Clean up unused adapters before saving checkpoint (#605)

angkywilliam · web-flow · commit aed1ee708629 · 2026-03-07T10:04:12.000-08:00
Removes reference adapters (loaded for KL/logprob computation) from the
PEFT model before saving, freeing GPU/CPU memory. Also adds a
gc_and_empty_cuda_cache call after saving.

Made-with: Cursor
diff --git a/src/art/unsloth/service.py b/src/art/unsloth/service.py
@@ -151,13 +151,42 @@ def save_checkpoint(
     verbose: bool = False,
 ) -> str:
     """Save a checkpoint and return the checkpoint directory path."""
+    # _use_adapter() may load reference adapters for KL/logprob computation and
+    # keep them attached to the PEFT model.

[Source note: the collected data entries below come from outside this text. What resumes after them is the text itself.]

@[simp] theorem onCore_ctx : (m.onCore g f).ctx c = m.ctx c := rfl
@[simp] theorem onCore_die : (m.onCore g f).die d = m.die d := rfl
@[simp] theorem onCtx_core : (m.onCtx c k).core g = m.core g := rfl
@[simp] theorem onCtx_die : (m.onCtx c k).die d = m.die d := rfl
@[simp] theorem onDie_core : (m.onDie d r).core g = m.core g := rfl
@[simp] theorem onDie_ctx : (m.onDie d r).ctx c = m.ctx c := rfl
@[simp] theorem onCore_seq : (m.onCore g f).seq = m.seq := rfl
@[simp] theorem onCore_nextId : (m.onCore g f).nextId = m.nextId := rfl
@[simp] theorem onCore_focus : (m.onCore g f).focus = m.focus := rfl
@[simp] theorem onCore_fuses : (m.onCore g f).fuses = m.fuses := rfl
@[simp] theorem onCore_ctxs : (m.onCore g f).ctxs = m.ctxs := rfl
@[simp] theorem onCore_dies : (m.onCore g f).dies = m.dies := rfl
@[simp] theorem onCore_dev : (m.onCore g f).dev = m.dev := rfl
@[simp] theorem onCore_host : (m.onCore g f).host = m.host := rfl
@[simp] theorem onCore_devBad : (m.onCore g f).devBad = m.devBad := rfl
@[simp] theorem onCore_devGlitch : (m.onCore g f).devGlitch = m.devGlitch := rfl
@[simp] theorem onCore_ops : (m.onCore g f).ops = m.ops := rfl
@[simp] theorem onCore_arrivals : (m.onCore g f).arrivals = m.arrivals := rfl
@[simp] theorem onCore_signallers : (m.onCore g f).signallers = m.signallers := rfl
@[simp] theorem onCore_lastCycles : (m.onCore g f).lastCycles = m.lastCycles := rfl
@[simp] theorem onCore_touched : (m.onCore g f).touched = m.touched := rfl
@[simp] theorem onCore_walkAt : (m.onCore g f).walkAt = m.walkAt := rfl
@[simp] theorem onCore_errbase : (m.onCore g f).errbase = m.errbase := rfl
@[simp] theorem onCore_errhead : (m.onCore g f).errhead = m.errhead := rfl
@[simp] theorem onCore_errtail : (m.onCore g f).errtail = m.errtail := rfl
@[simp] theorem onCore_trans : (m.onCore g f).trans = m.trans := rfl
@[simp] theorem onCore_errlost : (m.onCore g f).errlost = m.errlost := rfl
@[simp] theorem onCore_pdec : (m.onCore g f).pdec = m.pdec := rfl
@[simp] theorem onCore_regions : (m.onCore g f).regions = m.regions := rfl
@[simp] theorem onCore_msix : (m.onCore g f).msix = m.msix := rfl
@[simp] theorem onCore_msiPend : (m.onCore g f).msiPend = m.msiPend := rfl
@[simp] theorem onCore_msiSent : (m.onCore g f).msiSent = m.msiSent := rfl
@[simp] theorem onCore_outbox : (m.onCore g f).outbox = m.outbox := rfl
@[simp] theorem onCore_inbox : (m.onCore g f).inbox = m.inbox := rfl
@[simp] theorem onCore_streams : (m.onCore g f).streams = m.streams := rfl
@[simp] theorem onCore_outStreams : (m.onCore g f).outStreams = m.outStreams := rfl
@[simp] theorem onCore_nextStream : (m.onCore g f).nextStream = m.nextStream := rfl
@[simp] theorem onCtx_seq : (m.onCtx c k).seq = m.seq := rfl
@[simp] theorem onCtx_nextId : (m.onCtx c k).nextId = m.nextId := rfl
@[simp] theorem onCtx_focus : (m.onCtx c k).focus = m.focus := rfl
@[simp] theorem onCtx_fuses : (m.onCtx c k).fuses = m.fuses := rfl
@[simp] theorem onCtx_cores : (m.onCtx c k).cores = m.cores := rfl
@[simp] theorem onCtx_dies : (m.onCtx c k).dies = m.dies := rfl
@[simp] theorem onCtx_dev : (m.onCtx c k).dev = m.dev := rfl
@[simp] theorem onCtx_host : (m.onCtx c k).host = m.host := rfl
@[simp] theorem onCtx_devBad : (m.onCtx c k).devBad = m.devBad := rfl
@[simp] theorem onCtx_devGlitch : (m.onCtx c k).devGlitch = m.devGlitch := rfl
@[simp] theorem onCtx_ops : (m.onCtx c k).ops = m.ops := rfl
@[simp] theorem onCtx_arrivals : (m.onCtx c k).arrivals = m.arrivals := rfl
@[simp] theorem onCtx_signallers : (m.onCtx c k).signallers = m.signallers := rfl
@[simp] theorem onCtx_lastCycles : (m.onCtx c k).lastCycles = m.lastCycles := rfl
@[simp] theorem onCtx_touched : (m.onCtx c k).touched = m.touched := rfl
@[simp] theorem onCtx_walkAt : (m.onCtx c k).walkAt = m.walkAt := rfl
@[simp] theorem onCtx_errbase : (m.onCtx c k).errbase = m.errbase := rfl
@[simp] theorem onCtx_errhead : (m.onCtx c k).errhead = m.errhead := rfl
@[simp] theorem onCtx_errtail : (m.onCtx c k).errtail = m.errtail := rfl
@[simp] theorem onCtx_trans : (m.onCtx c k).trans = m.trans := rfl
@[simp] theorem onCtx_errlost : (m.onCtx c k).errlost = m.errlost := rfl
@[simp] theorem onCtx_pdec : (m.onCtx c k).pdec = m.pdec := rfl
@[simp] theorem onCtx_regions : (m.onCtx c k).regions = m.regions := rfl
@[simp] theorem onCtx_msix : (m.onCtx c k).msix = m.msix := rfl
@[simp] theorem onCtx_msiPend : (m.onCtx c k).msiPend = m.msiPend := rfl
@[simp] theorem onCtx_msiSent : (m.onCtx c k).msiSent = m.msiSent := rfl
@[simp] theorem onCtx_outbox : (m.onCtx c k).outbox = m.outbox := rfl
@[simp] theorem onCtx_inbox : (m.onCtx c k).inbox = m.inbox := rfl
@[simp] theorem onCtx_streams : (m.onCtx c k).streams = m.streams := rfl
@[simp] theorem onCtx_outStreams : (m.onCtx c k).outStreams = m.outStreams := rfl
@[simp] theorem onCtx_nextStream : (m.onCtx c k).nextStream = m.nextStream := rfl
@[simp] theorem onDie_seq : (m.onDie d r).seq = m.seq := rfl
@[simp] theorem onDie_nextId : (m.onDie d r).nextId = m.nextId := rfl
@[simp] theorem onDie_focus : (m.onDie d r).focus = m.focus := rfl
@[simp] theorem onDie_fuses : (m.onDie d r).fuses = m.fuses := rfl
@[simp] theorem onDie_cores : (m.onDie d r).cores = m.cores := rfl
@[simp] theorem onDie_ctxs : (m.onDie d r).ctxs = m.ctxs := rfl
@[simp] theorem onDie_dev : (m.onDie d r).dev = m.dev := rfl
@[simp] theorem onDie_host : (m.onDie d r).host = m.host := rfl
@[simp] theorem onDie_devBad : (m.onDie d r).devBad = m.devBad := rfl
@[simp] theorem onDie_devGlitch : (m.onDie d r).devGlitch = m.devGlitch := rfl
@[simp] theorem onDie_ops : (m.onDie d r).ops = m.ops := rfl
@[simp] theorem onDie_arrivals : (m.onDie d r).arrivals = m.arrivals := rfl
@[simp] theorem onDie_signallers : (m.onDie d r).signallers = m.signallers := rfl
@[simp] theorem onDie_lastCycles : (m.onDie d r).lastCycles = m.lastCycles := rfl
@[simp] theorem onDie_touched : (m.onDie d r).touched = m.touched := rfl
@[simp] theorem onDie_walkAt : (m.onDie d r).walkAt = m.walkAt := rfl
@[simp] theorem onDie_errbase : (m.onDie d r).errbase = m.errbase := rfl
@[simp] theorem onDie_errhead : (m.onDie d r).errhead = m.errhead := rfl
@[simp] theorem onDie_errtail : (m.onDie d r).errtail = m.errtail := rfl
@[simp] theorem onDie_trans : (m.onDie d r).trans = m.trans := rfl
@[simp] theorem onDie_errlost : (m.onDie d r).errlost = m.errlost := rfl
@[simp] theorem onDie_pdec : (m.onDie d r).pdec = m.pdec := rfl
@[simp] theorem onDie_regions : (m.onDie d r).regions = m.regions := rfl
@[simp] theorem onDie_msix : (m.onDie d r).msix = m.msix := rfl
@[simp] theorem onDie_msiPend : (m.onDie d r).msiPend = m.msiPend := rfl
@[simp] theorem onDie_msiSent : (m.onDie d r).msiSent = m.msiSent := rfl
@[simp] theorem onDie_outbox : (m.onDie d r).outbox = m.outbox := rfl
@[simp] theorem onDie_inbox : (m.onDie d r).inbox = m.inbox := rfl
@[simp] theorem onDie_streams : (m.onDie d r).streams = m.streams := rfl
@[simp] theorem onDie_outStreams : (m.onDie d r).outStreams = m.outStreams := rfl
@[simp] theorem onDie_nextStream : (m.onDie d r).nextStream = m.nextStream := rfl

Before saving, keep only active
+    # adapter(s) and drop the rest to release GPU/CPU memory.
+    try:
+        peft_model = trainer.accelerator.unwrap_model(  # type: ignore[attr-defined]
+            trainer.model, keep_fp32_wrapper=False
+        )
+        active_adapters = peft_model.active_adapter
+        if isinstance(active_adapters, str):
+            keep_adapters = {active_adapters}
+        else:
+            keep_adapters = set(active_adapters)
+
+        before_adapters = list(peft_model.peft_config.keys())
+        print(f"Adapters before cleanup: {before_adapters}")
+        print(f"Keeping active adapter(s): {sorted(keep_adapters)}")
+
+        for adapter_name in before_adapters:
+            if adapter_name not in keep_adapters:
+                peft_model.delete_adapter(adapter_name)
+                print(f"Deleted unused adapter: {adapter_name}")
+
+        after_adapters = list(peft_model.peft_config.keys())
+        print(f"Adapters after cleanup: {after_adapters}")
+    except Exception as e:
+        print(f"Warning: failed to cleanup unused adapters: {e}")
+
     if verbose:
         print("Saving new LoRA adapter...")
     next_step = get_step_from_dir(output_dir) + 1
     checkpoint_dir = get_step_checkpoint_dir(output_dir, next_step)
     os.makedirs(checkpoint_dir, exist_ok=True)
     trainer.save_model(checkpoint_dir)
     convert_checkpoint_if_needed(checkpoint_dir)
+
+    gc_and_empty_cuda_cache()
     return checkpoint_dir